-- ==== Sys2Proof/Machine/Events.lean ====
section
/-! DEFINITION. The event recorder's operations (16_event_recorder.md): raising an event, writing a record, moving TAIL,
acknowledging, clearing; and the mirror outbox every chapter fills (R368). -/

namespace Sys2Proof

/-- Bytes an item takes on the link (R368). -/
def MirrorItem.bytes : MirrorItem → Nat
  | .point .. => 20 | .loop .. => 28 | .record .. => 128 | .event .. => 128
  | .area _ len _ => len / 32 * 40 | .table l => l.length * 40
  | .sol .. => 64 | .mot .. => 64 | .fan .. => 64 | .energy .. => 2464
  | _ => 40

/-- The 32 words of a record (R425). -/
def EvtEntry.recordWords (e : EvtEntry) (seq : Nat) : List Nat :=
  [e.code + 2 ^ 12 * e.sev + 2 ^ 16 * (e.code / 256 % 16) + 2 ^ 24 * (e.index % 256),
   e.task % 2 ^ 16 + 2 ^ 16 * (e.device % 2 ^ 16),
   e.frame % 2 ^ 32,
   e.frame / 2 ^ 32 % 2 ^ 16 + 2 ^ 16 * (e.offset % 2 ^ 16),
   e.kticks % 2 ^ 32,
   e.kticks / 2 ^ 32 % 2 ^ 16 + 2 ^ 16 * (e.epoch % 2 ^ 16),
   seq % 2 ^ 32,
   e.supp + 2 ^ 16 * (e.list % 256)
     + 2 ^ 24 * (e.words.length + 32 * e.deferred.toNat + 64 * e.remote.toNat + 128 * e.summary.toNat)]
  ++ e.words.map (·.toNat) ++ List.replicate (24 - e.words.length) 0

end Sys2Proof

namespace Sys2Proof.Machine

/-! ### Piers as the snapshots see them -/

/-- The state of core `c`. -/
def State.core (s : State) (c : Nat) : CoreSt := Sparse.get s.pier.core {} c

/-- Set the state of core `c`. -/
def State.setCore (s : State) (c : Nat) (k : CoreSt) : State :=
  { s with pier := { s.pier with core := Sparse.set s.pier.core {} c k } }

/-- Register `g` of core `c`: g0 reads as 0 (R99). -/
def State.gpr (s : State) (c : Nat) (g : Nat) : Word := if g = 0 then 0 else Sparse.get s.pier.gpr 0 (c * 64 + g)

/-- Write register `g` of core `c`: g0 ignores writes (R99). The reserved bits of g56 to g63 keep what is written (R152): log
entry 166. -/
def State.setGpr (s : State) (c : Nat) (g : Nat) (v : Word) : State :=
  if g = 0 then s else { s with pier := { s.pier with gpr := Sparse.set s.pier.gpr 0 (c * 64 + g) v } }

/-- The flags of a core, laid out as in R105. -/
def CoreSt.flags (k : CoreSt) : Nat :=
  k.z.toNat + 2 * k.n.toNat + 4 * k.c.toNat + 8 * k.v.toNat + 16 * k.qs.toNat + 32 * k.fx.toNat

/-- Schedule `n`. -/
def State.sch (s : State) (n : Nat) : Sched := Sparse.get s.pier.sched {} n

/-- Set schedule `n`. -/
def State.setSch (s : State) (n : Nat) (k : Sched) : State :=
  { s with pier := { s.pier with sched := Sparse.set s.pier.sched {} n k } }

/-- The schedule a core runs (R126): the one whose PHYS names the core and that has an image; the core's own otherwise. -/
def State.schedOf (s : State) (c : Nat) : Nat :=
  ((List.range 24).find? fun n => s.rd F.PIERCTL_PIER_STAT_PHYS n == c && (s.sch n).active.isSome).getD c

/-! ### Initiators -/

/-- The code of an initiator (R538). -/
def initCode : Initiator → Nat
  | .pier n => n.val
  | .host => 0x100 | .net => 0x101 | .w31 => 0x102 | .dbg => 0x103 | .pointEngine => 0x104 | .pierctl => 0x105
  | .twin => 0x106 | .trestle => 0x107 | .netMac => 0x108 | .field => 0x109 | .evr => 0x10A | .joint => 0x10B
  | .sup => 0x10C

/-! ### Twin roles and the mirror outbox -/

/-- TWIN_STAT.ROLE codes (R364). -/
inductive Role where
  | off | arbitrate | active | standby | linkfault | halted
  deriving DecidableEq, Repr

/-- The code of a role. -/
def Role.code : Role → Nat
  | .off => 0 | .arbitrate => 1 | .active => 2 | .standby => 3 | .linkfault => 4 | .halted => 5

/-- The device's role is `r`. -/
def State.roleIs (s : State) (r : Role) : Bool := s.rd F.TWIN_STAT_ROLE == r.code

/-- The device may join a pair or a ring (R37). -/
def State.joinable (s : State) : Bool := s.bit F.SYS_DEVICE_ID_LOCK && s.devId != 0xFFFF

/-- The device is one of a pair: twin operation is enabled, and its ID lets it join (R37). -/
def State.paired (s : State) : Bool := s.bit F.TWIN_CTL_EN && s.joinable

/-- The device stands by: STANDBY of a pair, or LINKFAULT, which is as STANDBY without a mirror (R364, R369). -/
def State.standingBy (s : State) : Bool := s.paired && (s.roleIs .standby || s.roleIs .linkfault)

/-- Put an item into the mirror of the span in progress, or of the next one after write-close (R368). Only an active
device of a pair sends. -/
def State.mirror (s : State) (m : MirrorItem) : State :=
  if s.paired && s.roleIs .active then
    if s.writeClosed then { s with twin := { s.twin with outboxNext := s.twin.outboxNext ++ [m] } }
    else { s with twin := { s.twin with outbox := s.twin.outbox ++ [m], bytes := s.twin.bytes + m.bytes } }
  else s

/-! ### Words of an event (R539) -/

/-- A 48-bit item: two words. -/
def w48 (v : Nat) : List Nat := [v % 2 ^ 32, v / 2 ^ 32 % 2 ^ 16]

/-- A 64-bit item: two words. -/
def w64 (v : Nat) : List Nat := [v % 2 ^ 32, v / 2 ^ 32 % 2 ^ 32]

/-- A stamp: two words. -/
def wStamp (fo : Nat × Nat) : List Nat := [fo.1 % 2 ^ 32, fo.2 % 2 ^ 16 * 2 ^ 16 + fo.1 / 2 ^ 32 % 2 ^ 16]

/-- A signed item: one word. -/
def wInt (z : Int) : Nat := unsigned 32 z

/-! ### Snapshots (R427, R428) -/

/-- The value in force of an EVR_CODE or EVR_LIST field: writes take effect at the next tick (R430). -/
def State.evrField (s : State) (f : Fld) (i : Nat) (j : Nat := 0) : Nat :=
  (Sparse.find? s.evr.inForce (f.key i j)).getD (s.rd f i j)

/-- The word a PIER selector captures from core `c` (R427). -/
def State.pierWord (s : State) (c n : Nat) : Nat :=
  if n < 64 then (s.gpr c n).toNat
  else if n = 64 then (s.core c).pc
  else if n = 65 then (s.core c).bc
  else if n = 66 then (s.core c).flags
  else if n = 67 then ((s.core c).task.map (·.taskNo)).getD 0xFFFF
  else 0

/-- The word a snapshot selector captures; none for NONE (R427). -/
def State.snapWord (s : State) (pier : Option Nat) (sel : Nat) : Option Nat :=
  match sel / 2 ^ 29 with
  | 1 => some (s.peek (0x40000000 + sel / 4 % 2 ^ 19 * 4))
  | 2 =>
    let p := sel % 2 ^ 17
    some (if sel.testBit 20 then (s.seen p).byte4 else (s.seen p).value.toNat)
  | 3 => some (s.deckWord (sel / 4 % 2 ^ 23 * 4))
  | 4 => some (match pier with | some c => s.pierWord c (sel % 128) | none => 0)
  | _ => none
● ● ● ●
Please, from the entries above, set down exactly the lines from the one containing "- e.words.length) 0" through the one containing "def State.gpr (s", and only those.

  ++ e.words.map (·.toNat) ++ List.replicate (24 - e.words.length) 0

end Sys2Proof

namespace Sys2Proof.Machine

/-! ### Piers as the snapshots see them -/

/-- The state of core `c`. -/
def State.core (s : State) (c : Nat) : CoreSt := Sparse.get s.pier.core {} c

/-- Set the state of core `c`. -/
def State.setCore (s : State) (c : Nat) (k : CoreSt) : State :=
  { s with pier := { s.pier with core := Sparse.set s.pier.core {} c k } }

/-- Register `g` of core `c`: g0 reads as 0 (R99). -/
def State.gpr (s : State) (c : Nat) (g : Nat) : Word := if g = 0 then 0 else Sparse.get s.pier.gpr 0 (c * 64 + g)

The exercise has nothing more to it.